__Action item__. Your reply should be made up of every line in the records below that holds the string "Bool".

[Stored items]
────────────────────────────────────────

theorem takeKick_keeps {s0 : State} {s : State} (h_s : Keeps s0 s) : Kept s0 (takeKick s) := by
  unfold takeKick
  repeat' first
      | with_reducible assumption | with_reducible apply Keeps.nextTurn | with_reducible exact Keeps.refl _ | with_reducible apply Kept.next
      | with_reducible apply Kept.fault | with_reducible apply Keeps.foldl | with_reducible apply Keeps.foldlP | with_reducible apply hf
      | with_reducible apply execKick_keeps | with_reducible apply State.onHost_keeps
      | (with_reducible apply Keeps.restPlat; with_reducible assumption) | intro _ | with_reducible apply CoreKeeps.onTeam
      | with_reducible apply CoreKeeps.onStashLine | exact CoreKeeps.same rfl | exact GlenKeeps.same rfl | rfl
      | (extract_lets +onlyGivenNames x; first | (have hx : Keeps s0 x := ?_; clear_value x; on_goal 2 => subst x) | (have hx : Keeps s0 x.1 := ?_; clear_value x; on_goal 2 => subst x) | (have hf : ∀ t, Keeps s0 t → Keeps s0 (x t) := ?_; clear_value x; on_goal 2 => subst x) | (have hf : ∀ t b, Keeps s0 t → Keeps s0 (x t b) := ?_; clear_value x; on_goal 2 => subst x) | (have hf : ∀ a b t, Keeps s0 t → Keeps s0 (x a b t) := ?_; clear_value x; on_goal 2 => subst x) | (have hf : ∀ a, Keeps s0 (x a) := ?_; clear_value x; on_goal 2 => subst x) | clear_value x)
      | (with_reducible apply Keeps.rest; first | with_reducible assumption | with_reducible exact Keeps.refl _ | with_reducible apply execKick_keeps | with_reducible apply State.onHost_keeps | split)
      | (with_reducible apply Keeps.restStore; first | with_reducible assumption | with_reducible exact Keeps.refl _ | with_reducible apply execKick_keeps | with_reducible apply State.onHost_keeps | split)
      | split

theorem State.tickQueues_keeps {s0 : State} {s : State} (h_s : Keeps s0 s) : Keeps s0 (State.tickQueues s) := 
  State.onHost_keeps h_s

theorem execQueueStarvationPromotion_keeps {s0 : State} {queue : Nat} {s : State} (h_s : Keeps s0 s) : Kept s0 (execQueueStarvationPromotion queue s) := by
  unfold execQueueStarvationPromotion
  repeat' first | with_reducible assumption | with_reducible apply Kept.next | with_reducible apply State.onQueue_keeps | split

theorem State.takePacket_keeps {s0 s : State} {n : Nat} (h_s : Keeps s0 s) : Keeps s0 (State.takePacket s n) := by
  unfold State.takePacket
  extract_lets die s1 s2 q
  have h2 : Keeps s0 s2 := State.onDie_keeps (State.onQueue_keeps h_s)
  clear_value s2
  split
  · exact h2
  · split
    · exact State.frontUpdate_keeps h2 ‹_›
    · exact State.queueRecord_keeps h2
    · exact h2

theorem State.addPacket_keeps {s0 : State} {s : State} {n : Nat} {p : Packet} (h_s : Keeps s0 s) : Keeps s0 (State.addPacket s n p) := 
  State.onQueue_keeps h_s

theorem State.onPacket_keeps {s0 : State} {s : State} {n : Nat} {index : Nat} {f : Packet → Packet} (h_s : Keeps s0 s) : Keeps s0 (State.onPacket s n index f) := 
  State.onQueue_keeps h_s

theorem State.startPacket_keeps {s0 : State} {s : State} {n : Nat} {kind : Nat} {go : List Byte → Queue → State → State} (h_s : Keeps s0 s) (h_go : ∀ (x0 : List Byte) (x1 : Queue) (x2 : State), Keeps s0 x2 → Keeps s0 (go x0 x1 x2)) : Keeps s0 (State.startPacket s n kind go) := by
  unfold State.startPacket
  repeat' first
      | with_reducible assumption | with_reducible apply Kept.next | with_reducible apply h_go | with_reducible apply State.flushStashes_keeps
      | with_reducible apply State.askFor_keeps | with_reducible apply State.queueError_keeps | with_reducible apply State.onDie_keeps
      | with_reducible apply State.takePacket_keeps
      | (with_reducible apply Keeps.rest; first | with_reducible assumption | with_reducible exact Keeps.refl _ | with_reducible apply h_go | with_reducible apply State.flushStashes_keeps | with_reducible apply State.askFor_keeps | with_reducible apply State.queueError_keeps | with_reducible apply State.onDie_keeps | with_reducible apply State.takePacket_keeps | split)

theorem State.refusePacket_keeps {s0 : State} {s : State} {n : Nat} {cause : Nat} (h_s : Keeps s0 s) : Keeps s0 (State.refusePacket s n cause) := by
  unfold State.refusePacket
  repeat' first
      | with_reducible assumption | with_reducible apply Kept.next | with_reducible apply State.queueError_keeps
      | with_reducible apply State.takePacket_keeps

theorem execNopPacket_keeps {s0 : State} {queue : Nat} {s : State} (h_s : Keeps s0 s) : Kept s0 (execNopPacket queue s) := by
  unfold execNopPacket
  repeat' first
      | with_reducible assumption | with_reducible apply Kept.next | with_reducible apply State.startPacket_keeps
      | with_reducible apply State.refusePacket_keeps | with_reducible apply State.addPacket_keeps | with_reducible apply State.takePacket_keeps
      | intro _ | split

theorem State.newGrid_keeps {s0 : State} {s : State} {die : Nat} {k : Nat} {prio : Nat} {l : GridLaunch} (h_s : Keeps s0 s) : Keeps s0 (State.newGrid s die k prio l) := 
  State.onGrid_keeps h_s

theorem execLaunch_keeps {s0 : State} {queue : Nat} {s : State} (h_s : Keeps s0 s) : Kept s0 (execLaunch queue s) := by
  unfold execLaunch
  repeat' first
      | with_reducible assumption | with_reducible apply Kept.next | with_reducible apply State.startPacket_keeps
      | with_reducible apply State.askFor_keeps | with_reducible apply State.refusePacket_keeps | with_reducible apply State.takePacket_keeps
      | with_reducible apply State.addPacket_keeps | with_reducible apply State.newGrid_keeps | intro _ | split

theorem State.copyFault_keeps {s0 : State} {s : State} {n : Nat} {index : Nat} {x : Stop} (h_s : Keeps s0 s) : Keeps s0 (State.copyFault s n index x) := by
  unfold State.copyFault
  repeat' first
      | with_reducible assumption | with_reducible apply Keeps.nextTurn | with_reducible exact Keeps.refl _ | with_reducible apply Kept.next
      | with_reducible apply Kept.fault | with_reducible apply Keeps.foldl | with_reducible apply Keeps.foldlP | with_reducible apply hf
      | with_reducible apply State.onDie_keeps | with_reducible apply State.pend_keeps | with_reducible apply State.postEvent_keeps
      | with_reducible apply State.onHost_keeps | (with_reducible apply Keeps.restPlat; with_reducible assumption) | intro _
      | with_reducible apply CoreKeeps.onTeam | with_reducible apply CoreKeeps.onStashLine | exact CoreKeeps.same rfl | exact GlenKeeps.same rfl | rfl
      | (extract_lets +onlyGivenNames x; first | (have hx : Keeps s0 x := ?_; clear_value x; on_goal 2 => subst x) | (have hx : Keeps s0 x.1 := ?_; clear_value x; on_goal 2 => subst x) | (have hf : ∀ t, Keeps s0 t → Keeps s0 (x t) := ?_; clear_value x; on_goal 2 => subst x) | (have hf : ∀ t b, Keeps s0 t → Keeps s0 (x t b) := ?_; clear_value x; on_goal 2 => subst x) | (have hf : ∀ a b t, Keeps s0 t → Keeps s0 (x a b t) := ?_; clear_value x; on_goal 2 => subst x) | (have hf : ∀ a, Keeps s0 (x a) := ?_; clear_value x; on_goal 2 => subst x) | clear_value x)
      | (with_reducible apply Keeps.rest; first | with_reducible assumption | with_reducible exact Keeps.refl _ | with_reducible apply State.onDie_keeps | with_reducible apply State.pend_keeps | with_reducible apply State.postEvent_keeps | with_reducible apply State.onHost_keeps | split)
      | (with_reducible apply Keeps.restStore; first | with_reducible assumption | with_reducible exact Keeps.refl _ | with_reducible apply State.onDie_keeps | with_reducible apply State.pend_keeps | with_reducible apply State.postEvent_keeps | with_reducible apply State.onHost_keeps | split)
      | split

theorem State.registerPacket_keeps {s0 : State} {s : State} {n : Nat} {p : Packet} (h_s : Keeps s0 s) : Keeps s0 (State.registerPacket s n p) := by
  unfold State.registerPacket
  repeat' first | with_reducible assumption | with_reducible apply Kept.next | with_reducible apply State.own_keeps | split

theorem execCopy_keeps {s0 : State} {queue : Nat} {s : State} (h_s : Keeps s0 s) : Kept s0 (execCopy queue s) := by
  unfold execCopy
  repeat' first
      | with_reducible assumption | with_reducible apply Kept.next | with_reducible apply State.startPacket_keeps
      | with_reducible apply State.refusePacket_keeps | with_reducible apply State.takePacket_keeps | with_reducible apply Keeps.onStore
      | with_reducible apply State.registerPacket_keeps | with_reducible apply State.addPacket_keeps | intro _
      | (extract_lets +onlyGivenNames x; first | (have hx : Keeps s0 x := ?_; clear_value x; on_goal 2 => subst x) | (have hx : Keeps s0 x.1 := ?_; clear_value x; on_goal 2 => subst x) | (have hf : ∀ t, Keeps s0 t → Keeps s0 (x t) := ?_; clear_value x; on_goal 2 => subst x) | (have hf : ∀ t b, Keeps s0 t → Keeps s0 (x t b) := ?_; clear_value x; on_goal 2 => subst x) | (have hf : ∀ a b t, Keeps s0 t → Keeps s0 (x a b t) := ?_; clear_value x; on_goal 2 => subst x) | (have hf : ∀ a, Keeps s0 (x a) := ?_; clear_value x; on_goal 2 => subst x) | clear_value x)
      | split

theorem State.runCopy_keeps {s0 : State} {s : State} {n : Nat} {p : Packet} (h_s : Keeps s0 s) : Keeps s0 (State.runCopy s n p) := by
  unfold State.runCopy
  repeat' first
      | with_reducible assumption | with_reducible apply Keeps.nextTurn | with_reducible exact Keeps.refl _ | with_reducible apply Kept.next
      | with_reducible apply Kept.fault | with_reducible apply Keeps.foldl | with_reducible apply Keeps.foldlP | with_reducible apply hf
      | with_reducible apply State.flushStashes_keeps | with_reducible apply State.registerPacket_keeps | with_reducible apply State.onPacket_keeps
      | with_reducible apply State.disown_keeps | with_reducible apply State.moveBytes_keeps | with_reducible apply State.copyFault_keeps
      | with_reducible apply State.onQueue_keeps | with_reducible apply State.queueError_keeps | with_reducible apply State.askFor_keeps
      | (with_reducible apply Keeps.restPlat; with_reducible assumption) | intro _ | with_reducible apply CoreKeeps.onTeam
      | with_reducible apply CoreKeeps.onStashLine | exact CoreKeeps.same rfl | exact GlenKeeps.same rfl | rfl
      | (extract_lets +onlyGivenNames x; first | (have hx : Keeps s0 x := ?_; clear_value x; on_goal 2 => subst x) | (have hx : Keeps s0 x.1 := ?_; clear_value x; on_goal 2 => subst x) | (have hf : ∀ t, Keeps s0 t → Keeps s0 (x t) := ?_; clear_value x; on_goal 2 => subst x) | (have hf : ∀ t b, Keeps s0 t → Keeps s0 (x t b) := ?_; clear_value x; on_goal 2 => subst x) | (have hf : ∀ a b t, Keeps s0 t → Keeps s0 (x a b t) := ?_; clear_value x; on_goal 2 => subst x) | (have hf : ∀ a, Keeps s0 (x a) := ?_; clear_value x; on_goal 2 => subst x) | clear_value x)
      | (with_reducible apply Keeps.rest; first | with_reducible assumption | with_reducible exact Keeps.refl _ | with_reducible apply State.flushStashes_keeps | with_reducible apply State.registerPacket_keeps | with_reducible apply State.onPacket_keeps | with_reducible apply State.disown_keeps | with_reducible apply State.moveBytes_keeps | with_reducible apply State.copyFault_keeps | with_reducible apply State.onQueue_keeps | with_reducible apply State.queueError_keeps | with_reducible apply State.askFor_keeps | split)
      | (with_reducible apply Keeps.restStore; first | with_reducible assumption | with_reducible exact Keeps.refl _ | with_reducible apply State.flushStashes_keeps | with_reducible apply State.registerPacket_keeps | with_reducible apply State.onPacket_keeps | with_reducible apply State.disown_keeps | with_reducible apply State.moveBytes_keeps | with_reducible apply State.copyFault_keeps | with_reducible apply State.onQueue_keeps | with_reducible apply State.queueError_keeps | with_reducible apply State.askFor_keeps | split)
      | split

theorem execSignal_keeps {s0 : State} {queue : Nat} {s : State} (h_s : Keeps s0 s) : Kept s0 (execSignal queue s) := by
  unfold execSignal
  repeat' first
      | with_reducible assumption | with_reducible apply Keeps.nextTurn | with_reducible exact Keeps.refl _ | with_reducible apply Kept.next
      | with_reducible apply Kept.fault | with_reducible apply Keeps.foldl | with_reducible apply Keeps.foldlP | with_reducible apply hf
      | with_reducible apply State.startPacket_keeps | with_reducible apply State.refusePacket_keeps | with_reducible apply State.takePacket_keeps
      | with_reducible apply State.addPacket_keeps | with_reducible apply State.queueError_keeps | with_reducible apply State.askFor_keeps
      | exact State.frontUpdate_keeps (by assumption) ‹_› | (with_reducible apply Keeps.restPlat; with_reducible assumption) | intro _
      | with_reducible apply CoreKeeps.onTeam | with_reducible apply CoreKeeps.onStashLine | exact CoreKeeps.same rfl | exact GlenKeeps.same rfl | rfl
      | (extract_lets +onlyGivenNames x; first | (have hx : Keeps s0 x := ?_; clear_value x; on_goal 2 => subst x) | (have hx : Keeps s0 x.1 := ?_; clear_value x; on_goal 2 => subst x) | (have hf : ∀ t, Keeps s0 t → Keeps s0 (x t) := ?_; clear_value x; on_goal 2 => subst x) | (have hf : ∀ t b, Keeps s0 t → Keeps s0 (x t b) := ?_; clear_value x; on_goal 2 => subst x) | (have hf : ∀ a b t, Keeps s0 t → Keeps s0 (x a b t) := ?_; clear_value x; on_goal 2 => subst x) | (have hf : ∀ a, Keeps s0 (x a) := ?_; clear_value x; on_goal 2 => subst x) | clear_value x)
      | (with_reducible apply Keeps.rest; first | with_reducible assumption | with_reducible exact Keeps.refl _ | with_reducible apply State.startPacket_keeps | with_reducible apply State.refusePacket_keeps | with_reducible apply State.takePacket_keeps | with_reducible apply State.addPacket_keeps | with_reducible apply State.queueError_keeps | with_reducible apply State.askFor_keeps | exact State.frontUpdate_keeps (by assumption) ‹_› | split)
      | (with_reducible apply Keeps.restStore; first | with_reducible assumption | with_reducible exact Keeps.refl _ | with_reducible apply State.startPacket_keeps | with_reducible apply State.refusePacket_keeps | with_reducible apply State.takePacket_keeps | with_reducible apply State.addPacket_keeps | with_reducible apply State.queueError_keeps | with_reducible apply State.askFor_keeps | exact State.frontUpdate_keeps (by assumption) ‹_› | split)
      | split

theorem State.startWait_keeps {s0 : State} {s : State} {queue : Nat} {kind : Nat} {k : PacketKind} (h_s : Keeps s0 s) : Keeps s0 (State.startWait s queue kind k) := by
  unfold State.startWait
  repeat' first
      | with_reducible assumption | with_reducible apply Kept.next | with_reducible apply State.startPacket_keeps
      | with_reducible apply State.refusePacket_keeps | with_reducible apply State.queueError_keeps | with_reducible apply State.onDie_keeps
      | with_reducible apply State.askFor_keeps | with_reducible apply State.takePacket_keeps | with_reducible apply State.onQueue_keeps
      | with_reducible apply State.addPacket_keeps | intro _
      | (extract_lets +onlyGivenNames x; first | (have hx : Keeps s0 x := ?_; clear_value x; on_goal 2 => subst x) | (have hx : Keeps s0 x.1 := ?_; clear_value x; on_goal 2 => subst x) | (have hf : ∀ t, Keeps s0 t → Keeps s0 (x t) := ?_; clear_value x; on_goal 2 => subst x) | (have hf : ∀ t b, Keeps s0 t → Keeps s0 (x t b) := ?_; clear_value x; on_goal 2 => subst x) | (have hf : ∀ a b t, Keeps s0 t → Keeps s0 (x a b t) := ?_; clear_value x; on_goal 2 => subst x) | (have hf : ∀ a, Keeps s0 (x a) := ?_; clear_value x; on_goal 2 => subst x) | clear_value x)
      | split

────────────────────────────────────────

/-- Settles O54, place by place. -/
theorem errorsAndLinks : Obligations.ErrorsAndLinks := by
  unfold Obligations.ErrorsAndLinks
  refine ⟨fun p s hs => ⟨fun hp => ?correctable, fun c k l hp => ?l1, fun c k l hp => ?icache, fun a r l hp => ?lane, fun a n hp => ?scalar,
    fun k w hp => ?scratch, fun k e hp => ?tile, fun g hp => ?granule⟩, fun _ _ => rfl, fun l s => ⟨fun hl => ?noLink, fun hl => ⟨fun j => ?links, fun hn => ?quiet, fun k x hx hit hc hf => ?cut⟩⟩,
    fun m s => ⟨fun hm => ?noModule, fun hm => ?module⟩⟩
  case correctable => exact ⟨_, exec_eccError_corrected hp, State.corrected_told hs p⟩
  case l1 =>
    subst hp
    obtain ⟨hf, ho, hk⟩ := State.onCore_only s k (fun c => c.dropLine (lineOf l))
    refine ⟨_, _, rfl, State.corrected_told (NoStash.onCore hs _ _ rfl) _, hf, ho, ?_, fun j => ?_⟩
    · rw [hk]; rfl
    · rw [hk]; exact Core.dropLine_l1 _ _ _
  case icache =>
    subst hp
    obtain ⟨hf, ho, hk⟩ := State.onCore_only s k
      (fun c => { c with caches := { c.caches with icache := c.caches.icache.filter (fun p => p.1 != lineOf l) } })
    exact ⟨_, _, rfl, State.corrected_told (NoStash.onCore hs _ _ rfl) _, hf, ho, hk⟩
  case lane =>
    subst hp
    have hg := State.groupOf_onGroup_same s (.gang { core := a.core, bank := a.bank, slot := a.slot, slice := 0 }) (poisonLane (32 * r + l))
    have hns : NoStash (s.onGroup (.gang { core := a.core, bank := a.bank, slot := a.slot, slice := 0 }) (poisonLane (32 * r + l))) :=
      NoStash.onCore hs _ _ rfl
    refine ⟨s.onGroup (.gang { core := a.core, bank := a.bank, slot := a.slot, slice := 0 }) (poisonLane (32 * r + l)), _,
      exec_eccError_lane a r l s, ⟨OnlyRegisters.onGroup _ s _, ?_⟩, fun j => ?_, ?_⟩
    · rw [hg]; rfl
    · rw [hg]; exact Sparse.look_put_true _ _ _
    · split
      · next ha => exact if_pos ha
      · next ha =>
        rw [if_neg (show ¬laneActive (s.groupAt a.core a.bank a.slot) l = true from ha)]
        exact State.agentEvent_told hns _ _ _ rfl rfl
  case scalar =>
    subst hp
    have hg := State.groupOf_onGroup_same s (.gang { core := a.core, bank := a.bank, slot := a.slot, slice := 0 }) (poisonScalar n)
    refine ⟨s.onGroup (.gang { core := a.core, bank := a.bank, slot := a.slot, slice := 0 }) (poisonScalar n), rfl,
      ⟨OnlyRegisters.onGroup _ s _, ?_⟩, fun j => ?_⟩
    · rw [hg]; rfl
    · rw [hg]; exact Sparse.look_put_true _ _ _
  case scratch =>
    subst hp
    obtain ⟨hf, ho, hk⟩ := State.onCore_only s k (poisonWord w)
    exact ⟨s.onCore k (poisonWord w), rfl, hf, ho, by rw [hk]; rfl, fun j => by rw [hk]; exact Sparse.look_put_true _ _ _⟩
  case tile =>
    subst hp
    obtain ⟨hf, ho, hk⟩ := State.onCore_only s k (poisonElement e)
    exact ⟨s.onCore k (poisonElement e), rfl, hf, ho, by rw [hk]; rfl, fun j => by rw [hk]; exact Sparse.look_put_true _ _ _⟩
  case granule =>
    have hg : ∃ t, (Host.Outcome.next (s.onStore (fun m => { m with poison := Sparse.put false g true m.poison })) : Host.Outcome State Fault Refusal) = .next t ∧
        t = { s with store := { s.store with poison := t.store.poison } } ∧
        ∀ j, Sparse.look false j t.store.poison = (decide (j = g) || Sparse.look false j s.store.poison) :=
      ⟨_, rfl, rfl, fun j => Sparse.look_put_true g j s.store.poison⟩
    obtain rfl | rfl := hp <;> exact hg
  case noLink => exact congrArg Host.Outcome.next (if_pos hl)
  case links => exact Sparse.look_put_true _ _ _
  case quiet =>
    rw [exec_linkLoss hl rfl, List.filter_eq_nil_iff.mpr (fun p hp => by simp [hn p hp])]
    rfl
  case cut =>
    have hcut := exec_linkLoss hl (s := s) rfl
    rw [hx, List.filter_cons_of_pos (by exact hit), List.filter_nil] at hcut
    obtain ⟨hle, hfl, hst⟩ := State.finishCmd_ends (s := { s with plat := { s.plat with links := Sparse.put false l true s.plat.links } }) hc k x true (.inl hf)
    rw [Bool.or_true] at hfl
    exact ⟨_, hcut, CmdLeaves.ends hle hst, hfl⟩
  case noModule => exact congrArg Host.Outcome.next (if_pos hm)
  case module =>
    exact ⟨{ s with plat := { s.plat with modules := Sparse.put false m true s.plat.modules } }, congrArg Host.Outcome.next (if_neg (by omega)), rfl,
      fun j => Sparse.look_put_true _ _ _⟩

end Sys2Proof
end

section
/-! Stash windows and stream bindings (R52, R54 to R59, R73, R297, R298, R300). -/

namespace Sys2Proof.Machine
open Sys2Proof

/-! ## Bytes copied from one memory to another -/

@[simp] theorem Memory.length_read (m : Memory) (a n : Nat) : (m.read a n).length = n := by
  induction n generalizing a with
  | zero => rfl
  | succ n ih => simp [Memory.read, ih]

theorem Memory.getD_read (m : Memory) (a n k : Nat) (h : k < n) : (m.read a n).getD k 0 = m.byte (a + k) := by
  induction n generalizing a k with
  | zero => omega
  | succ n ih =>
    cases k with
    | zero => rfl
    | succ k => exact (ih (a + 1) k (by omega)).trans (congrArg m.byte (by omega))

────────────────────────────────────────

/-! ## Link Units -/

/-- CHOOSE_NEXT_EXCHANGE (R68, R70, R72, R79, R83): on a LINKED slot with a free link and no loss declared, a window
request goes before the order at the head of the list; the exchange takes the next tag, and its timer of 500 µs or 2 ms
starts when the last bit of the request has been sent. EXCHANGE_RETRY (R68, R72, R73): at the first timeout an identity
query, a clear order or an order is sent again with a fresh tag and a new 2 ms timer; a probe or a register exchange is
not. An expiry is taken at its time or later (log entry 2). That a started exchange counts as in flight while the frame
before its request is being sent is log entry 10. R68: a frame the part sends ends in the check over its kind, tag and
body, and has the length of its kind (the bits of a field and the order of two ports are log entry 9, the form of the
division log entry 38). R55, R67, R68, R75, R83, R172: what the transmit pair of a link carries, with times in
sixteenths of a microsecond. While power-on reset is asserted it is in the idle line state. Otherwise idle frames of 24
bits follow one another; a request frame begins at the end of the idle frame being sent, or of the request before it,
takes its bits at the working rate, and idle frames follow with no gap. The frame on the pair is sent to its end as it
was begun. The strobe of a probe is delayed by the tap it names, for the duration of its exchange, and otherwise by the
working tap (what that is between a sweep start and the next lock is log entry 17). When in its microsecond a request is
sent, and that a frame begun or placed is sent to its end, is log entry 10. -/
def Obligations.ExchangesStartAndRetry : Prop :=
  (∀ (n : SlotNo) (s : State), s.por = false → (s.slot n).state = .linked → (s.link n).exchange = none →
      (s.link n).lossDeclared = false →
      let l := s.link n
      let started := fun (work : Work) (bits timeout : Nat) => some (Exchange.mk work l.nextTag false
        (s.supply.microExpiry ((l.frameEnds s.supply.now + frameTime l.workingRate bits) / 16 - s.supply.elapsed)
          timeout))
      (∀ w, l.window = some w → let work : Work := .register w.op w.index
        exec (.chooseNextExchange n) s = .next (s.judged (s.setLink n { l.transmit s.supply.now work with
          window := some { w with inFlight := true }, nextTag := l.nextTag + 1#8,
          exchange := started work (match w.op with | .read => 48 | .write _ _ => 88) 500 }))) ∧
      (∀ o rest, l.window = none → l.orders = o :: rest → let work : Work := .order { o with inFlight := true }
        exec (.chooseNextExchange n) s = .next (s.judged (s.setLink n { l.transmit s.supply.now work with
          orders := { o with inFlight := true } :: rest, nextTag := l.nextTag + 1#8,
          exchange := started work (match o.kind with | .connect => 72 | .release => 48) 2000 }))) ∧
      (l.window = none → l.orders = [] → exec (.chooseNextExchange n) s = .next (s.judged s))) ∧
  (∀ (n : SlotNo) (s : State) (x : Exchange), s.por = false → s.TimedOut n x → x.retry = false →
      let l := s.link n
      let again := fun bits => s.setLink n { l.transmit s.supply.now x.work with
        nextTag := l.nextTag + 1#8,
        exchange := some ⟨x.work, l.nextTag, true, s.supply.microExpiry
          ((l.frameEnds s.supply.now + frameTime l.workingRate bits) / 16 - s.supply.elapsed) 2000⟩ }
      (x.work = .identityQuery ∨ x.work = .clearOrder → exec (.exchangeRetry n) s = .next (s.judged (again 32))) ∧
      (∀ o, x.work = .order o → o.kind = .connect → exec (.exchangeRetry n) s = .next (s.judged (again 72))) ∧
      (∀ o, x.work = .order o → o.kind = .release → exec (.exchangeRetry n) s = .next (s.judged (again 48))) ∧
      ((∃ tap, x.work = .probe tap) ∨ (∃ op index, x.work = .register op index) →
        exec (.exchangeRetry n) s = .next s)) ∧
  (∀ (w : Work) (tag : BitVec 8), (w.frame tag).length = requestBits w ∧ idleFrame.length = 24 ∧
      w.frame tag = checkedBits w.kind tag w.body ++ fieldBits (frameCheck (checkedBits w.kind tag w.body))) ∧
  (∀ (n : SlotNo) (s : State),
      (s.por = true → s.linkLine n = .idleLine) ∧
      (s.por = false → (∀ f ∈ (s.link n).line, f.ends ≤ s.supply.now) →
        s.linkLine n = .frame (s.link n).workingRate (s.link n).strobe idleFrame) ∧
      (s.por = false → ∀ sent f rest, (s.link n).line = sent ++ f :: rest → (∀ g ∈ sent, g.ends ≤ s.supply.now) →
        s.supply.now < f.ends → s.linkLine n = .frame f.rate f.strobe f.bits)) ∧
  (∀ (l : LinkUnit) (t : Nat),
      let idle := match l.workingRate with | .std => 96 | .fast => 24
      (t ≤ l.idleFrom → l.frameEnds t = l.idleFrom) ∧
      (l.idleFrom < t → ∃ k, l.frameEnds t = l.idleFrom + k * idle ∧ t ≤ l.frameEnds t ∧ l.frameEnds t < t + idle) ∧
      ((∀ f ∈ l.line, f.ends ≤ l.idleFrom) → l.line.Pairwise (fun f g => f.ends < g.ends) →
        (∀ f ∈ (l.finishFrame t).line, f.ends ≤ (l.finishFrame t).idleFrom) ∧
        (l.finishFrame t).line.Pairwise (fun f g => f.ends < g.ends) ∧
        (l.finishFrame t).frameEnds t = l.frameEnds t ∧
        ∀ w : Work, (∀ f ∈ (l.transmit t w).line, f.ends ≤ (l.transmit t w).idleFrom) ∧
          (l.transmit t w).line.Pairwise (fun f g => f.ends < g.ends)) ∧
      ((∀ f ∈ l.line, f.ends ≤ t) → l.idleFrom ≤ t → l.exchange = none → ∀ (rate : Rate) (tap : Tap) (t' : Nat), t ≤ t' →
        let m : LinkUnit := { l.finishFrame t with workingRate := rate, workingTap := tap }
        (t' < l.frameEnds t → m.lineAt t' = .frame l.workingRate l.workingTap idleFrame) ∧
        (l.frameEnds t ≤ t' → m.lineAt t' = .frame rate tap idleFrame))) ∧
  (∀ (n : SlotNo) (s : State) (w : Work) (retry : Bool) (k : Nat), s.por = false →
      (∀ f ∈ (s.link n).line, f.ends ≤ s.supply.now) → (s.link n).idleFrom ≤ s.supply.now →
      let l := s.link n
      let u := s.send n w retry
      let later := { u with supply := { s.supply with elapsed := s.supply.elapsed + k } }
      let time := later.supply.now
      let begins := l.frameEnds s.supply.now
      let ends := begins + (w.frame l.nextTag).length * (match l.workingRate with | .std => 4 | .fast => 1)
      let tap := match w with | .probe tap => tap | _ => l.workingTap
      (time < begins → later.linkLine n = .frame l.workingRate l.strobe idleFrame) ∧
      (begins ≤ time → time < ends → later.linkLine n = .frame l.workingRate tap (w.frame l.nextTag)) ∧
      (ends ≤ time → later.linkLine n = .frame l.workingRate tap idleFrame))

────────────────────────────────────────

__Output of the exercise__.
    rw [Bool.or_true] at hfl
  (∀ (n : SlotNo) (s : State) (w : Work) (retry : Bool) (k : Nat), s.por = false →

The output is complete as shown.